The report, however, says today’s quantum computers operate in the “Noisy Intermediate-Scale Quantum,” era, typically using around 100 logical qubits. Breaking a Bitcoin key with a quantum computer would require thousands of high‑quality, error‑corrected qubits and an enormous number of reliable quantum operations—far beyond what today’s quantum machines can do. Because of those limits, the report says any quantum threat to Bitcoin would likely emerge in stages rather than all at once. “In our view, within 10-20 years, the [practical quantum computing] research community will make enough progress on algorithms to give the Bitcoin developer community time to adapt and optimize them for the Bitcoin blockchain, virtual machine, and ecosystem of tools, devices, and companies,” the researchers wrote. Researchers estimate that quantum computers would first become useful in fields such as chemistry before advancing enough to break weaker cryptographic systems. Later, they would become capable of attacking the elliptic curve cryptography used in Bitcoin wallets, initially taking significant time to break individual keys. In its final stage, quantum computers would be able to break keys faster than Bitcoin’s roughly 10-minute block interval. Even if the threat is gradual instead of instant, the report notes a substantial share of Bitcoin’s supply could face exposure if quantum computers eventually break elliptic curve cryptography. “About 1.7 million Bitcoin are held in vulnerable P2PK addresses that are believed to be lost, while another roughly 5.2 million BTC sit in reused or Taproot addresses that could be migrated—together accounting for about 35% of the total Bitcoin supply,” the researchers wrote. The report says Bitcoin developers may eventually need to adopt post-quantum cryptography, a class of cryptographic systems designed to remain secure against quantum computers. In February, developers merged BIP 360 into Bitcoin’s GitHub improvement repository, advancing a potential post-quantum framework for the network. BIP 360 introduces a new output type called Pay-to-Merkle-Root, or P2MR, that would disable a technical feature called key-path spending, which exposes public keys when coins are spent.

Integrating those protections into the Bitcoin network would require changes to its consensus rules, however, a process that depends on agreement across the decentralized community of developers, miners, and users. “Bitcoin isn’t just one piece of software.
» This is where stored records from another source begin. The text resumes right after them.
-- ==== Sys2Proof/Tests/Slice0.lean ====
section
/-! SUPPORT. Tests of the model, each a named theorem. Expected values come from the spec: its worked words and examples, its
encoding tables (every encoding is written out bit by bit from chapter 04), or hand calculation from its rules. The
theorems `witness_…` show states and operands that meet the hypotheses of the obligation they name. -/

set_option Elab.async false

namespace Sys2Proof.Tests

open Sys2Proof Sys2Proof.Machine Sys2Proof.Spec

/-! ## Small states -/

/-- What an instruction leaves satisfies a check. -/
def after (i : Instr) (s : State) (p : State → Bool) : Bool :=
  match exec i s with
  | .next t => p t
  | _ => false

/-- A started device whose primary thread runs at address 0x1000. -/
def run0 : State :=
  { State.reset with
    pri := { Thread.reset with run := .running, pc := 0x1000 }
    mgmt := { Mgmt.reset with starting := false, last := 11, ready := true } }

/-- Scalar registers set by number. -/
def withS (l : List (Nat × Word)) (s : State) : State := l.foldl (fun u p => u.setReg (Fin.ofNat 32 p.1) p.2) s

/-- Extension registers set by number. -/
def withX (l : List (Nat × Word)) (s : State) : State := l.foldl (fun u p => u.setXreg (Fin.ofNat 8 p.1) p.2) s

/-- A vector register set, by its first lanes. -/
def withV (r : Nat) (l : List Lane) (s : State) : State := s.putV (Fin.ofNat 16 r) (lanesOf l)

/-- The key of a byte of the scratchpad of context 0's core at the origin. -/
def sp (off : Nat) : Nat := 2 ^ 62 + off

/-! ## Well-formedness: an ill-formed term for each check -/

theorem test_wf_natural_literals :
    [Instr.vaddI 1 (.lit 15) (.v 2) .n32 0, .vaddI 1 (.v 2) (.lit 8) .n32 0, .vsubI 1 (.lit 15) (.v 2) .n32 0,
      .vmulI 1 (.lit 15) (.v 2) .n32 0, .vminI 1 (.lit 15) (.v 2) .n32 0, .vmaxI 1 (.lit 15) (.v 2) .n32 0,
      .vclampI 1 (.lit 15) (.v 2) .n32 0, .vcmp 1 (.v 1) (.lit 9) .lt .n32 0, .vredAdd 1 (.lit 15) .n32 0,
      .vredMin 1 (.lit 15) .n32 0, .vredMax 1 (.lit 15) .n32 0, .vscanAdd 1 (.lit 15) .n32 0,
      .vscanMin 1 (.lit 15) .n32 0, .vscanMax 1 (.lit 15) .n32 0, .vdot4 1 (.v 1) (.lit 15) .n8 0,
      .vcvt 1 (.lit 15) .n32 .f32 0, .vcvt 1 (.lit 15) .n8 .f32 0].map Instr.wf = List.replicate 17 false := by decide

theorem test_wf_vectors :
    [Instr.vcmp 1 (.v 1) (.v 2) .un .i32 0, .vcmp 1 (.v 1) (.v 2) .un .n32 0, .vcvt 1 (.v 1) .f32 .f32 0,
      .vcvt 1 (.lit 1) .lg6 .f32 0, .mset 1 (.v 1) 0, .vstxAdd 1 .raw 2 3].map Instr.wf = List.replicate 6 false := by decide

theorem test_wf_scalar :
    [Instr.loop 0 0, .cMov 0 1, .cMov 1 0, .cAdd 0 1, .cSub 1 0, .cAnd 0 0, .cAddi 0 1, .cAddi 1 16, .cAddi 1 111, .cLi 0 1,
      .cShli 1 0, .cShli 1 16, .cShri 0 1, .cShri 1 127, .cLdw 0 1 0, .cLdw 1 0 0, .cStw 1 0 0, .cBeqz 0 1, .cBnez 0 1,
      .cJr 0].map Instr.wf = List.replicate 20 false := by decide
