theorem preCrcBytes_length (f : Frame) : (preCrcBytes f).length = 9 + f.payload.length := by
  obtain ⟨a, b, c, hs⟩ := address_eq f.source
  obtain ⟨x, y, z, ht⟩ := address_eq f.target
  rw [preCrcBytes_eq hs ht, List.length_append]
  rfl

/-- R70: nine bytes before the payload and two after it. -/
theorem frameEnc_length {f : Frame} {bytes : List Byte} (h : frameEnc f = .ok bytes) :
    bytes.length = 11 + f.payload.length := by
  obtain ⟨-, rfl⟩ := frameEnc_ok_iff.mp h
  simp only [List.length_append, preCrcBytes_length, crcBytes_length]
  omega

/-- R162: a 16-bit value is its low byte and its high byte. -/
theorem half_eq_bytes (crc : Half) :
    (crc.extractLsb' 0 8).zeroExtend 16 ||| ((crc.extractLsb' 8 8).zeroExtend 16 <<< 8) = crc := by
  ext i hi
  by_cases h : i < 8
  · simp [h, hi]
  · have hhigh : i - 8 < 8 := by omega
    simp [h, hi, hhigh, show 8 + (i - 8) = i by omega]

/-- R163: a string with its CRC after it checks good. -/
theorem crcGood_append_crc (x : List Byte) : crcGood (x ++ crcBytes (crc16 x)) = true := by
  simp [crcGood, crcBytes, half_eq_bytes]

/-- R72: the flags of `ctrl1` lie outside its length field. -/
theorem ctrl1_and_lengthMask (m : Nat) (p s e : BitVec 1) : ctrl1 m p s e &&& 0x1F#8 = BitVec.ofNat 8 m &&& 0x1F#8 := by
  have flags : ((p.zeroExtend 8 <<< 5) &&& 0x1F#8) ||| (((s.zeroExtend 8 <<< 6) &&& 0x1F#8) |||
      ((e.zeroExtend 8 <<< 7) &&& 0x1F#8)) = 0#8 := by
    revert p s e
    decide
  simp only [ctrl1, BitVec.and_or_distrib_right, BitVec.or_assoc]
  rw [flags, BitVec.or_zero]

/-- R72: the length field of `ctrl1` reads the length. -/
theorem ctrl1MsgLen_ctrl1 {m : Nat} (h : m < 32) (p s e : BitVec 1) : ctrl1MsgLen (ctrl1 m p s e) = m := by
  have hmask : (BitVec.ofNat 8 m &&& 0x1F#8).toNat = m % 256 % 32 := by
    rw [BitVec.toNat_and, BitVec.toNat_ofNat]
    exact Nat.and_two_pow_sub_one_eq_mod (m % 256) 5
  change (ctrl1 m p s e &&& 0x1F#8).toNat = m
  rw [ctrl1_and_lengthMask, hmask]
  omega

/-- R72: a length below 32 has none of the bits 5 to 7. -/
theorem length_high_bit {m i : Nat} (h : m < 32) (hlow : 5 ≤ i) (hi : i < 8) : (BitVec.ofNat 8 m)[i] = false := by
  have hm : m < 2 ^ i := h.trans_le (Nat.pow_le_pow_right (n := 2) (by decide) hlow)
  rw [BitVec.getElem_eq_testBit_toNat, BitVec.toNat_ofNat, Nat.mod_eq_of_lt (by omega)]
  exact Nat.testBit_lt_two_pow hm

theorem ctrl1Protocol_ctrl1 {m : Nat} (h : m < 32) (p s e : BitVec 1) : ctrl1Protocol (ctrl1 m p s e) = p := by
  ext i hi
  obtain rfl : i = 0 := by omega
  simp [ctrl1Protocol, ctrl1, length_high_bit h]

theorem ctrl1StartFrame_ctrl1 {m : Nat} (h : m < 32) (p s e : BitVec 1) : ctrl1StartFrame (ctrl1 m p s e) = s := by
  ext i hi
  obtain rfl : i = 0 := by omega
  simp [ctrl1StartFrame, ctrl1, length_high_bit h]

theorem ctrl1EndFrame_ctrl1 {m : Nat} (h : m < 32) (p s e : BitVec 1) : ctrl1EndFrame (ctrl1 m p s e) = e := by
  ext i hi
  obtain rfl : i = 0 := by omega
  simp [ctrl1EndFrame, ctrl1, length_high_bit h]
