-- ==== Sys2Proof/Machine/Sequencer.lean ====
section
/-! DEFINITION. The dispatch state machine (40_sequencer.md): the statement kinds BLANK, LABEL and END, the
fetch, and the algorithm of `step()` (R142) over a function that executes one decoded instruction. -/

namespace Sys2Proof.Machine

/-- BLANK: the cursor passes over it and nothing else happens (40_sequencer.md R146). -/
def execBlank (s : State) : Result := .next s.advance

/-- LABEL: `pc <- pc + 1` with no other effect; the label id is for the host (40_sequencer.md R148,
30_encoding.md R107). -/
def execLabel (_id : BitVec 16) (s : State) : Result := .next s.advance

/-- The end of a run: `run_state <- StoppedSuccess`, the cursor stays (40_sequencer.md R147). -/
def State.complete (s : State) : State := s.setRunState .stoppedSuccess

/-- END (40_sequencer.md R147). -/
def execHalt (s : State) : Result := .next s.complete

/-- StoppedSuccess or StoppedError (40_sequencer.md R152). -/
def State.halted (s : State) : Bool :=
  match s.runState with
  | .loaded => false
  | .running => false
  | .paused => false
  | .stoppedSuccess => true
  | .stoppedError => true

/-- `bp_skip = 0 and shouldPause(pc)`, with `pc` as it is before blank lines are skipped
(40_sequencer.md R145). -/
def State.pausesHere (hook : Nat → Bool) (s : State) : Bool := !s.bpSkip && hook s.pc

/-- The breakpoint pause (40_sequencer.md R145). -/
def State.pauseAtBreakpoint (s : State) : State :=
  { s with bpSkip := true, runState := .paused }

/-- A statement word of kind BLANK (30_encoding.md R107). -/
def StmtWord.isBlank (w : StmtWord) : Bool := decide (w.kind.toNat = 0)

/-- How many BLANK statements stand at the head of a list of statements. -/
def blankRun : List StmtWord → Nat
  | [] => 0
  | w :: l => if StmtWord.isBlank w then blankRun l + 1 else 0

/-- `while pc < PROGLEN and prog[pc].kind = BLANK: pc <- pc + 1` (40_sequencer.md R146). -/
def State.skipBlanks (s : State) : State := s.setPc (s.pc + blankRun (s.prog.drop s.pc))

/-- `bp_skip <- 0`, then the skipping of blank statements (40_sequencer.md R142). -/
def State.beginStep (s : State) : State := { s with bpSkip := false }.skipBlanks

/-- `run_state` after a step that executed something: Paused when it was Loaded or Paused, Running in
run mode, and a stopped state stays (40_sequencer.md R153). -/
def RunState.settle : RunState → RunState
  | .loaded => .paused
  | .running => .running
  | .paused => .paused
  | .stoppedSuccess => .stoppedSuccess
  | .stoppedError => .stoppedError

/-- `settle` on a state. -/
def State.settle (s : State) : State := s.setRunState s.runState.settle

/-- `settle` on an answer. -/
def settleResult (r : Result) : Result :=
  match r with
  | .next s => .next s.settle
  | .fault f => .fault f
  | .refused f => .refused f

/-- The statement at the cursor: none past the end (40_sequencer.md R147), else what its word decodes to
(R149). -/
def State.fetch (s : State) : Option (Except Reject Instr) :=
  match s.prog[s.pc]? with
  | some w => some (decode w)
  | none => none

/-- The algorithm of `step()` (40_sequencer.md R142) over `execute`, which gives a decoded instruction
its meaning, the arity check included (R149). -/
def runStep (execute : Instr → State → Result) (hook : Nat → Bool) (s : State) : Result :=
  if s.halted then .next s
  else if s.pausesHere hook then .next s.pauseAtBreakpoint
  else
    match s.beginStep.fetch with
    | none => .next s.beginStep.complete
    | some (.error (.unknownInstruction _)) => .next (s.beginStep.enterError .unknownInstruction)
    | some (.ok i) => settleResult (execute i s.beginStep)

/-- The answers of the `shouldPause` hook that the state holds (log entry 5). -/
def State.hook (s : State) (i : Nat) : Bool := s.breakpoints.contains i

/-- A program store with statement `w` at index `n`; BLANK statements fill a store that is shorter. -/
def placeWord : List StmtWord → Nat → StmtWord → List StmtWord
  | [], 0, w => [w]
  | [], n + 1, w => ⟨0, 0, 0, 0, 0⟩ :: placeWord [] n w
  | _ :: l, 0, w => w :: l
  | u :: l, n + 1, w => u :: placeWord l n w

/-- A stopped engine made steppable again, as a load does; another state is kept. -/
def RunState.wake : RunState → RunState
  | .loaded => .loaded
  | .running => .running
  | .paused => .paused
  | .stoppedSuccess => .loaded
  | .stoppedError => .loaded

/-- The state whose next step executes statement `w` at the cursor: the word is placed there, a stopped
engine is made steppable, and a breakpoint at the cursor is passed. -/
def State.placeAtCursor (s : State) (w : StmtWord) : State :=
  { s with
    prog := placeWord s.prog s.pc w
    runState := s.runState.wake
    bpSkip := s.bpSkip || s.hook s.pc }

end Sys2Proof.Machine
end

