-- ==== Sys2Proof/Laws/State.lean ====
section
/-! SUPPORT. One lemma per field per update of State, so that no later proof unfolds a record update; then
what the readers `reg`, `vec` and `cell` see after each update. -/

namespace Sys2Proof.Machine

/-! #### setReg -/

@[simp] theorem State.setReg_params (s : State) (r : Reg) (w : RegWord) :
    (s.setReg r w).params = s.params := rfl

@[simp] theorem State.setReg_x (s : State) (r : Reg) (w : RegWord) :
    (s.setReg r w).x = s.x.set r w := rfl

@[simp] theorem State.setReg_pc (s : State) (r : Reg) (w : RegWord) :
    (s.setReg r w).pc = s.pc := rfl

@[simp] theorem State.setReg_FLAGS (s : State) (r : Reg) (w : RegWord) :
    (s.setReg r w).FLAGS = s.FLAGS := rfl

@[simp] theorem State.setReg_FLAG (s : State) (r : Reg) (w : RegWord) :
    (s.setReg r w).FLAG = s.FLAG := rfl

@[simp] theorem State.setReg_OVERFLOW (s : State) (r : Reg) (w : RegWord) :
    (s.setReg r w).OVERFLOW = s.OVERFLOW := rfl

@[simp] theorem State.setReg_v (s : State) (r : Reg) (w : RegWord) :
    (s.setReg r w).v = s.v := rfl

@[simp] theorem State.setReg_mem (s : State) (r : Reg) (w : RegWord) :
    (s.setReg r w).mem = s.mem := rfl

@[simp] theorem State.setReg_prog (s : State) (r : Reg) (w : RegWord) :
    (s.setReg r w).prog = s.prog := rfl

@[simp] theorem State.setReg_labels (s : State) (r : Reg) (w : RegWord) :
    (s.setReg r w).labels = s.labels := rfl

@[simp] theorem State.setReg_W (s : State) (r : Reg) (w : RegWord) :
    (s.setReg r w).W = s.W := rfl

@[simp] theorem State.setReg_MATSIZE (s : State) (r : Reg) (w : RegWord) :
    (s.setReg r w).MATSIZE = s.MATSIZE := rfl

@[simp] theorem State.setReg_runState (s : State) (r : Reg) (w : RegWord) :
    (s.setReg r w).runState = s.runState := rfl

@[simp] theorem State.setReg_errCode (s : State) (r : Reg) (w : RegWord) :
    (s.setReg r w).errCode = s.errCode := rfl

@[simp] theorem State.setReg_errLine (s : State) (r : Reg) (w : RegWord) :
    (s.setReg r w).errLine = s.errLine := rfl

@[simp] theorem State.setReg_bpSkip (s : State) (r : Reg) (w : RegWord) :
    (s.setReg r w).bpSkip = s.bpSkip := rfl

@[simp] theorem State.setReg_stopReq (s : State) (r : Reg) (w : RegWord) :
    (s.setReg r w).stopReq = s.stopReq := rfl

@[simp] theorem State.setReg_breakpoints (s : State) (r : Reg) (w : RegWord) :
    (s.setReg r w).breakpoints = s.breakpoints := rfl

@[simp] theorem State.setReg_vec (s : State) (r : Reg) (w : RegWord) (q : VReg) :
    (s.setReg r w).vec q = s.vec q := rfl

@[simp] theorem State.setReg_cell (s : State) (r : Reg) (w : RegWord) (q : Nat) :
    (s.setReg r w).cell q = s.cell q := rfl

@[simp] theorem State.setReg_memLen (s : State) (r : Reg) (w : RegWord) :
    (s.setReg r w).memLen = s.memLen := rfl

@[simp] theorem State.setReg_progLen (s : State) (r : Reg) (w : RegWord) :
    (s.setReg r w).progLen = s.progLen := rfl

/-! #### writeReg -/

@[simp] theorem State.writeReg_params (s : State) (r : Reg) (n : Binary64) :
    (s.writeReg r n).params = s.params := rfl

@[simp] theorem State.writeReg_x (s : State) (r : Reg) (n : Binary64) :
    (s.writeReg r n).x = s.x.set r (BitVec.ofNat 32 (maskNum s.W n)) := rfl

@[simp] theorem State.writeReg_pc (s : State) (r : Reg) (n : Binary64) :
    (s.writeReg r n).pc = s.pc := rfl

@[simp] theorem State.writeReg_FLAGS (s : State) (r : Reg) (n : Binary64) :
    (s.writeReg r n).FLAGS = s.FLAGS := rfl

@[simp] theorem State.writeReg_FLAG (s : State) (r : Reg) (n : Binary64) :
    (s.writeReg r n).FLAG = s.FLAG := rfl

@[simp] theorem State.writeReg_OVERFLOW (s : State) (r : Reg) (n : Binary64) :
    (s.writeReg r n).OVERFLOW = s.OVERFLOW := rfl

@[simp] theorem State.writeReg_v (s : State) (r : Reg) (n : Binary64) :
    (s.writeReg r n).v = s.v := rfl

@[simp] theorem State.writeReg_mem (s : State) (r : Reg) (n : Binary64) :
    (s.writeReg r n).mem = s.mem := rfl

@[simp] theorem State.writeReg_prog (s : State) (r : Reg) (n : Binary64) :
    (s.writeReg r n).prog = s.prog := rfl

@[simp] theorem State.writeReg_labels (s : State) (r : Reg) (n : Binary64) :
    (s.writeReg r n).labels = s.labels := rfl

@[simp] theorem State.writeReg_W (s : State) (r : Reg) (n : Binary64) :
    (s.writeReg r n).W = s.W := rfl

@[simp] theorem State.writeReg_MATSIZE (s : State) (r : Reg) (n : Binary64) :
    (s.writeReg r n).MATSIZE = s.MATSIZE := rfl

@[simp] theorem State.writeReg_runState (s : State) (r : Reg) (n : Binary64) :
    (s.writeReg r n).runState = s.runState := rfl

@[simp] theorem State.writeReg_errCode (s : State) (r : Reg) (n : Binary64) :
    (s.writeReg r n).errCode = s.errCode := rfl

@[simp] theorem State.writeReg_errLine (s : State) (r : Reg) (n : Binary64) :
    (s.writeReg r n).errLine = s.errLine := rfl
There’s an entire ecosystem of wallets, hardware devices, and exchanges, and migrating all of that will take time,” BIP 360 co-author and cryptographer Ethan Heilman told Decrypt. “There are still open questions about which algorithms to use and what the right approach is, so discussions about post-quantum upgrades could take five to 10 years.” Bitcoin’s design makes major changes difficult, a feature the report says protects the network but can slow the process of adopting and enacting upgrades. “From that perspective, Bitcoin’s caution represents a tradeoff between adaptability and assurance, which will continue to shape its long-term evolution,” the report said. That dynamic, Heilman said, could also shape how developers prioritize upgrades: “If the threat isn’t urgent, things move slowly. Once it becomes real, development tends to accelerate.” Ark Invest and Unchained did not immediately respond to requests for comment by Decrypt.